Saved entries
-- ==== Sys2Proof/Certificates/Slice0/Obligations.lean ====
section
/-! DEFINITION. The statements for the provers, each a proposition about the part. A request statement has one hypothesis on
the state, that the arbiter can take a request of its link (R185); `b` is then the state with that link served last. -/

open Sys2Proof Sys2Proof.Machine

/-! ## The machine -/

/-- A step carries out the command at the front of the queue on the state with the queue's rest. With no command
waiting the arbiter takes a request that is offered, from the link not served last when both offer (R185); otherwise
one period of the local clock passes (R1), and at the count where an expiry falls due the expiry happens (R6 to R8).
The queue and the idle step are the model's choice (log entry 1). -/
def Obligations.StepRunsFrontCommand : Prop :=
  ∀ s : State,
    (∀ c, step (s.withCommand c) = exec c s) ∧
    (∀ c rest, s.pending = c :: rest → step s = exec c { s with pending := rest }) ∧
    (s.pending = [] →
      (∀ l, s.offers l = true → (s.offers (otherLink l) = true → s.endpoint.lastServed ≠ l) → step s = takeOffered l s) ∧
      ((∀ l, s.offers l = false) →
        (s.timer.state = .unlocked → step s = .next s) ∧
        (s.timer.state ≠ .unlocked → s.timer.count < s.timer.due →
          step s = .next { s with timer := { s.timer with count := s.timer.count + 1 } }) ∧
        (s.timer.state ≠ .unlocked → s.timer.due ≤ s.timer.count →
          step s = exec (if s.timer.state = .lost then .lostFreeRun else .flywheelExpiry) s)))

/-- The arbiter takes the oldest request of a control queue: the request leaves the queue, and the command its kind
and argument bytes spell is carried out with the origin and tag the packet gave (R184, R185). One it takes gets
exactly one reply, in the event that carries it out, with the request's tag, kind and source endpoint; a refusal
carries no results and leaves every other part of the state as it was, but for the arbiter's turn (R184, R185). That a
request command the arbiter cannot take has no effect is the model's choice (log entry 4; on the part the request
waits), and the argument bytes rest on log entries 13 and 23. A request it takes whose argument bytes do not begin
with those of any request of its kind, being too short or malformed (log entry 10), is refused BAD_ARGUMENT, and so is
one of fewer than 3 bytes (R185), whose missing tag and kind bytes are free (log entry 12). -/
def Obligations.RequestsAnsweredOnce : Prop :=
  (∀ (s : State) (i : Instr) (o : Origin) (kind : Nat) (args extra : List Byte) (rest : List Request),
    i.wf = true → encodeRequest i = some (o, kind, args) →
    (s.port o.link).control = ⟨o.source, be 2 o.tag ++ be 1 kind ++ args ++ extra⟩ :: rest →
    takeOffered o.link s = exec i (s.onPort o.link fun p => { p with control := rest })) ∧
  (∀ (i : Instr) (s : State) (o : Origin) (kind : Nat) (args : List Byte),
    i.wf = true → encodeRequest i = some (o, kind, args) →
    (s.canTake o.link = false → exec i s = .next s) ∧
    (s.canTake o.link = true →
      ∃ st results t, exec i s = .next (queueReply o kind st results t) ∧
        (t.port o.link).replies = (s.port o.link).replies ∧
        (st ≠ .ok → st ≠ .accepted → results = [] ∧ t = s.served o))) ∧
  ∀ (s : State) (l : Fin 2) (r : Request) (rest : List Request),
    s.canTake l = true → (s.port l).control = r :: rest →
    let s1 := s.onPort l fun p => { p with control := rest }
    (∀ tag kind args, tag < 65536 → kind < 256 → r.source < 256 → r.payload = be 2 tag ++ be 1 kind ++ args →
      (∀ i full extra, i.wf = true → encodeRequest i = some (⟨l, r.source, tag⟩, kind, full) → args ≠ full ++ extra) →
      takeOffered l s = .next (s1.refused ⟨l, r.source, tag⟩ kind .badArgument)) ∧
    (r.payload.length < 3 →
      let byte : Nat → Nat := fun n => (r.payload.getD n (Config.missingByte (s.freeIndex + n))).toNat
      takeOffered l s =
        .next (({ s1 with freeIndex := s.freeIndex + 3 } : State).refused ⟨l, r.source, byte 0 * 256 + byte 1⟩ (byte 2)
          .badArgument))
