@[simp] theorem State.onGroup_timer : (s.onGroup i f).timer = s.timer := rfl
@[simp] theorem State.onGroup_streams : (s.onGroup i f).streams = s.streams := rfl
@[simp] theorem State.onGroup_store : (s.onGroup i f).store = s.store := rfl
@[simp] theorem State.onGroup_groups : (s.onGroup i f).groups = s.groups.set i (f (s.groups.get i)) := rfl
@[simp] theorem State.onGroup_latches : (s.onGroup i f).latches = s.latches := rfl
@[simp] theorem State.onGroup_clips : (s.onGroup i f).clips = s.clips := rfl
@[simp] theorem State.onGroup_engine : (s.onGroup i f).engine = s.engine := rfl
@[simp] theorem State.onGroup_channels : (s.onGroup i f).channels = s.channels := rfl
@[simp] theorem State.onGroup_cues : (s.onGroup i f).cues = s.cues := rfl
@[simp] theorem State.onGroup_lines : (s.onGroup i f).lines = s.lines := rfl
@[simp] theorem State.onGroup_links : (s.onGroup i f).links = s.links := rfl
@[simp] theorem State.onGroup_endpoint : (s.onGroup i f).endpoint = s.endpoint := rfl
@[simp] theorem State.onGroup_resetHeld : (s.onGroup i f).resetHeld = s.resetHeld := rfl
@[simp] theorem State.onGroup_freeIndex : (s.onGroup i f).freeIndex = s.freeIndex := rfl
@[simp] theorem State.onGroup_pending : (s.onGroup i f).pending = s.pending := rfl

/-- The record after an update of one record of its bank. -/
@[simp] theorem State.group_onGroup (j : Fin 4) :
    (s.onGroup i f).group j = if j = i then f (s.group i) else s.group j := by
  simp only [State.group, State.onGroup, Four.get_set]

end

section
variable (i : Fin 8) (f : Latch → Latch)

@[simp] theorem State.onLatch_timer : (s.onLatch i f).timer = s.timer := rfl
@[simp] theorem State.onLatch_streams : (s.onLatch i f).streams = s.streams := rfl
@[simp] theorem State.onLatch_store : (s.onLatch i f).store = s.store := rfl
@[simp] theorem State.onLatch_groups : (s.onLatch i f).groups = s.groups := rfl
@[simp] theorem State.onLatch_latches : (s.onLatch i f).latches = s.latches.set i (f (s.latches.get i)) := rfl
@[simp] theorem State.onLatch_clips : (s.onLatch i f).clips = s.clips := rfl
@[simp] theorem State.onLatch_engine : (s.onLatch i f).engine = s.engine := rfl
@[simp] theorem State.onLatch_channels : (s.onLatch i f).channels = s.channels := rfl
@[simp] theorem State.onLatch_cues : (s.onLatch i f).cues = s.cues := rfl
@[simp] theorem State.onLatch_lines : (s.onLatch i f).lines = s.lines := rfl
@[simp] theorem State.onLatch_links : (s.onLatch i f).links = s.links := rfl
@[simp] theorem State.onLatch_endpoint : (s.onLatch i f).endpoint = s.endpoint := rfl
@[simp] theorem State.onLatch_resetHeld : (s.onLatch i f).resetHeld = s.resetHeld := rfl
@[simp] theorem State.onLatch_freeIndex : (s.onLatch i f).freeIndex = s.freeIndex := rfl
@[simp] theorem State.onLatch_pending : (s.onLatch i f).pending = s.pending := rfl

/-- The record after an update of one record of its bank. -/
@[simp] theorem State.latch_onLatch (j : Fin 8) :
    (s.onLatch i f).latch j = if j = i then f (s.latch i) else s.latch j := by
  simp only [State.latch, State.onLatch, Eight.get_set]

end

section
variable (i : Fin 4) (f : Channel → Channel)

@[simp] theorem State.onChannel_timer : (s.onChannel i f).timer = s.timer := rfl
@[simp] theorem State.onChannel_streams : (s.onChannel i f).streams = s.streams := rfl
@[simp] theorem State.onChannel_store : (s.onChannel i f).store = s.store := rfl
@[simp] theorem State.onChannel_groups : (s.onChannel i f).groups = s.groups := rfl
@[simp] theorem State.onChannel_latches : (s.onChannel i f).latches = s.latches := rfl
@[simp] theorem State.onChannel_clips : (s.onChannel i f).clips = s.clips := rfl
@[simp] theorem State.onChannel_engine : (s.onChannel i f).engine = s.engine := rfl
@[simp] theorem State.onChannel_channels : (s.onChannel i f).channels = s.channels.set i (f (s.channels.get i)) := rfl
@[simp] theorem State.onChannel_cues : (s.onChannel i f).cues = s.cues := rfl
@[simp] theorem State.onChannel_lines : (s.onChannel i f).lines = s.lines := rfl
@[simp] theorem State.onChannel_links : (s.onChannel i f).links = s.links := rfl
@[simp] theorem State.onChannel_endpoint : (s.onChannel i f).endpoint = s.endpoint := rfl
@[simp] theorem State.onChannel_resetHeld : (s.onChannel i f).resetHeld = s.resetHeld := rfl
@[simp] theorem State.onChannel_freeIndex : (s.onChannel i f).freeIndex = s.freeIndex := rfl
@[simp] theorem State.onChannel_pending : (s.onChannel i f).pending = s.pending := rfl

/-- The record after an update of one record of its bank. -/
@[simp] theorem State.channel_onChannel (j : Fin 4) :
    (s.onChannel i f).channel j = if j = i then f (s.channel i) else s.channel j := by
  simp only [State.channel, State.onChannel, Four.get_set]

end

section
variable (i : Fin 8) (f : Line → Line)

@[simp] theorem State.onLine_timer : (s.onLine i f).timer = s.timer := rfl
@[simp] theorem State.onLine_streams : (s.onLine i f).streams = s.streams := rfl
@[simp] theorem State.onLine_store : (s.onLine i f).store = s.store := rfl
@[simp] theorem State.onLine_groups : (s.onLine i f).groups = s.groups := rfl
@[simp] theorem State.onLine_latches : (s.onLine i f).latches = s.latches := rfl
@[simp] theorem State.onLine_clips : (s.onLine i f).clips = s.clips := rfl
@[simp] theorem State.onLine_engine : (s.onLine i f).engine = s.engine := rfl
@[simp] theorem State.onLine_channels : (s.onLine i f).channels = s.channels := rfl
@[simp] theorem State.onLine_cues : (s.onLine i f).cues = s.cues := rfl
@[simp] theorem State.onLine_lines : (s.onLine i f).lines = s.lines.set i (f (s.lines.get i)) := rfl
@[simp] theorem State.onLine_links : (s.onLine i f).links = s.links := rfl
@[simp] theorem State.onLine_endpoint : (s.onLine i f).endpoint = s.endpoint := rfl
@[simp] theorem State.onLine_resetHeld : (s.onLine i f).resetHeld = s.resetHeld := rfl
@[simp] theorem State.onLine_freeIndex : (s.onLine i f).freeIndex = s.freeIndex := rfl
@[simp] theorem State.onLine_pending : (s.onLine i f).pending = s.pending := rfl

/-- The record after an update of one record of its bank. -/
@[simp] theorem State.line_onLine (j : Fin 8) :
    (s.onLine i f).line j = if j = i then f (s.line i) else s.line j := by
  simp only [State.line, State.onLine, Eight.get_set]

end

section
variable (i : Fin 2) (f : Link → Link)

@[simp] theorem State.onPort_timer : (s.onPort i f).timer = s.timer := rfl
@[simp] theorem State.onPort_streams : (s.onPort i f).streams = s.streams := rfl
@[simp] theorem State.onPort_store : (s.onPort i f).store = s.store := rfl
@[simp] theorem State.onPort_groups : (s.onPort i f).groups = s.groups := rfl
@[simp] theorem State.onPort_latches : (s.onPort i f).latches = s.latches := rfl
@[simp] theorem State.onPort_clips : (s.onPort i f).clips = s.clips := rfl
@[simp] theorem State.onPort_engine : (s.onPort i f).engine = s.engine := rfl
@[simp] theorem State.onPort_channels : (s.onPort i f).channels = s.channels := rfl
@[simp] theorem State.onPort_cues : (s.onPort i f).cues = s.cues := rfl
@[simp] theorem State.onPort_lines : (s.onPort i f).lines = s.lines := rfl
@[simp] theorem State.onPort_links : (s.onPort i f).links = s.links.set i (f (s.links.get i)) := rfl
@[simp] theorem State.onPort_endpoint : (s.onPort i f).endpoint = s.endpoint := rfl
@[simp] theorem State.onPort_resetHeld : (s.onPort i f).resetHeld = s.resetHeld := rfl
@[simp] theorem State.onPort_freeIndex : (s.onPort i f).freeIndex = s.freeIndex := rfl
@[simp] theorem State.onPort_pending : (s.onPort i f).pending = s.pending := rfl
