-- ==== Sys2Proof/Laws/Frame.lean ====
section
/-! SUPPORT. What the parts of a channel's step leave as it was: one relation, kept by every operation a step is made of. -/

namespace Sys2Proof.Machine

/-- What no part of a channel's step changes: the timer, the recorder, the store's layout and contents, marks, the Protect
Engine, cue memory, the ports, the endpoint but for its notices, channel configurations and cue bindings, and line settings. -/
structure StepFrame (s t : State) : Prop where
  timer : t.timer = s.timer
  streams : t.streams = s.streams
  groups : t.groups = s.groups
  latches : t.latches = s.latches
  engine : t.engine = s.engine
  cues : t.cues = s.cues
  links : t.links = s.links
  store : t.store.configured = s.store.configured ∧ t.store.allotments = s.store.allotments ∧
    t.store.slots = s.store.slots ∧ t.store.dram = s.store.dram ∧ t.store.errors = s.store.errors
  endpoint : t.endpoint.id = s.endpoint.id ∧ t.endpoint.lastServed = s.endpoint.lastServed ∧
    t.endpoint.enables = s.endpoint.enables ∧ t.endpoint.route = s.endpoint.route ∧ t.endpoint.reset = s.endpoint.reset
  channels : ∀ ch, (t.channel ch).config = (s.channel ch).config ∧ (t.channel ch).cueBinding = (s.channel ch).cueBinding
  lines : ∀ n, (s.line n).sameSetting (t.line n)
  rest : t.resetHeld = s.resetHeld ∧ t.freeIndex = s.freeIndex ∧ t.pending = s.pending

theorem Line.sameSetting_refl (l : Line) : l.sameSetting l := ⟨rfl, rfl, rfl, rfl, rfl, rfl, rfl⟩

theorem Line.sameSetting_trans {l m n : Line} (h : l.sameSetting m) (k : m.sameSetting n) : l.sameSetting n := by
  obtain ⟨a1, a2, a3, a4, a5, a6, a7⟩ := h
  obtain ⟨b1, b2, b3, b4, b5, b6, b7⟩ := k
  exact ⟨b1.trans a1, b2.trans a2, b3.trans a3, b4.trans a4, b5.trans a5, b6.trans a6, b7.trans a7⟩

namespace StepFrame

theorem refl (s : State) : StepFrame s s :=
  ⟨rfl, rfl, rfl, rfl, rfl, rfl, rfl, ⟨rfl, rfl, rfl, rfl, rfl⟩, ⟨rfl, rfl, rfl, rfl, rfl⟩, fun _ => ⟨rfl, rfl⟩,
    fun _ => Line.sameSetting_refl _, ⟨rfl, rfl, rfl⟩⟩

theorem trans {s t u : State} (h : StepFrame s t) (k : StepFrame t u) : StepFrame s u where
  timer := k.timer.trans h.timer
  streams := k.streams.trans h.streams
  groups := k.groups.trans h.groups
  latches := k.latches.trans h.latches
  engine := k.engine.trans h.engine
  cues := k.cues.trans h.cues
  links := k.links.trans h.links
  store := by
    obtain ⟨a1, a2, a3, a4, a5⟩ := h.store
    obtain ⟨b1, b2, b3, b4, b5⟩ := k.store
    exact ⟨b1.trans a1, b2.trans a2, b3.trans a3, b4.trans a4, b5.trans a5⟩
  endpoint := by
    obtain ⟨a1, a2, a3, a4, a5⟩ := h.endpoint
    obtain ⟨b1, b2, b3, b4, b5⟩ := k.endpoint
    exact ⟨b1.trans a1, b2.trans a2, b3.trans a3, b4.trans a4, b5.trans a5⟩
  channels := fun ch => ⟨(k.channels ch).1.trans (h.channels ch).1, (k.channels ch).2.trans (h.channels ch).2⟩
  lines := fun n => Line.sameSetting_trans (h.lines n) (k.lines n)
  rest := ⟨k.rest.1.trans h.rest.1, k.rest.2.1.trans h.rest.2.1, k.rest.2.2.trans h.rest.2.2⟩

theorem raise (time : Nat) (body : NoticeBody) (s : State) : StepFrame s (raise time body s) :=
  { refl s with endpoint := ⟨by simp, by simp, by simp, by simp, by simp⟩ }

theorem onChannel {ch : Fin 4} {f : Channel → Channel} (s : State)
    (hf : ∀ c, (f c).config = c.config ∧ (f c).cueBinding = c.cueBinding := by exact fun _ => ⟨rfl, rfl⟩) : StepFrame s (s.onChannel ch f) :=
  { refl s with
    channels := fun j => by
      rw [State.channel_onChannel]
      split
      · subst j; exact hf _
      · exact ⟨rfl, rfl⟩ }

theorem clips (s : State) (t : Table Clip) : StepFrame s { s with clips := t } := { refl s with }

theorem onStore {f : Store → Store} (s : State)
    (hf : ∀ st, (f st).configured = st.configured ∧ (f st).allotments = st.allotments ∧ (f st).slots = st.slots ∧
      (f st).dram = st.dram ∧ (f st).errors = st.errors) : StepFrame s (s.onStore f) :=
  { refl s with store := hf _ }

theorem onLine {n : Fin 8} {f : Line → Line} (s : State) (hf : ∀ l : Line, l.sameSetting (f l)) :
    StepFrame s (s.onLine n f) :=
  { refl s with
    lines := fun j => by
      rw [State.line_onLine]
      split
      · subst j; exact hf _
      · exact Line.sameSetting_refl _ }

• PROMPT:
A verbatim transcription is needed of the lines above, starting at the line with "variable (i : Fin 8) (f : Line → Line)" and ending at the line with "(s.onPort i f).engine = s.engine := rfl", both included, and of nothing else.

• SOLUTION TO THIS TASK:
variable (i : Fin 8) (f : Line → Line)

@[simp] theorem State.onLine_timer : (s.onLine i f).timer = s.timer := rfl
@[simp] theorem State.onLine_streams : (s.onLine i f).streams = s.streams := rfl
@[simp] theorem State.onLine_store : (s.onLine i f).store = s.store := rfl
@[simp] theorem State.onLine_groups : (s.onLine i f).groups = s.groups := rfl
@[simp] theorem State.onLine_latches : (s.onLine i f).latches = s.latches := rfl
@[simp] theorem State.onLine_clips : (s.onLine i f).clips = s.clips := rfl
@[simp] theorem State.onLine_engine : (s.onLine i f).engine = s.engine := rfl
@[simp] theorem State.onLine_channels : (s.onLine i f).channels = s.channels := rfl
@[simp] theorem State.onLine_cues : (s.onLine i f).cues = s.cues := rfl
@[simp] theorem State.onLine_lines : (s.onLine i f).lines = s.lines.set i (f (s.lines.get i)) := rfl
@[simp] theorem State.onLine_links : (s.onLine i f).links = s.links := rfl
@[simp] theorem State.onLine_endpoint : (s.onLine i f).endpoint = s.endpoint := rfl
@[simp] theorem State.onLine_resetHeld : (s.onLine i f).resetHeld = s.resetHeld := rfl
@[simp] theorem State.onLine_freeIndex : (s.onLine i f).freeIndex = s.freeIndex := rfl
@[simp] theorem State.onLine_pending : (s.onLine i f).pending = s.pending := rfl

/-- The record after an update of one record of its bank. -/
@[simp] theorem State.line_onLine (j : Fin 8) :
    (s.onLine i f).line j = if j = i then f (s.line i) else s.line j := by
  simp only [State.line, State.onLine, Eight.get_set]

end

section
variable (i : Fin 2) (f : Link → Link)

@[simp] theorem State.onPort_timer : (s.onPort i f).timer = s.timer := rfl
@[simp] theorem State.onPort_streams : (s.onPort i f).streams = s.streams := rfl
@[simp] theorem State.onPort_store : (s.onPort i f).store = s.store := rfl
@[simp] theorem State.onPort_groups : (s.onPort i f).groups = s.groups := rfl
@[simp] theorem State.onPort_latches : (s.onPort i f).latches = s.latches := rfl
@[simp] theorem State.onPort_clips : (s.onPort i f).clips = s.clips := rfl
@[simp] theorem State.onPort_engine : (s.onPort i f).engine = s.engine := rfl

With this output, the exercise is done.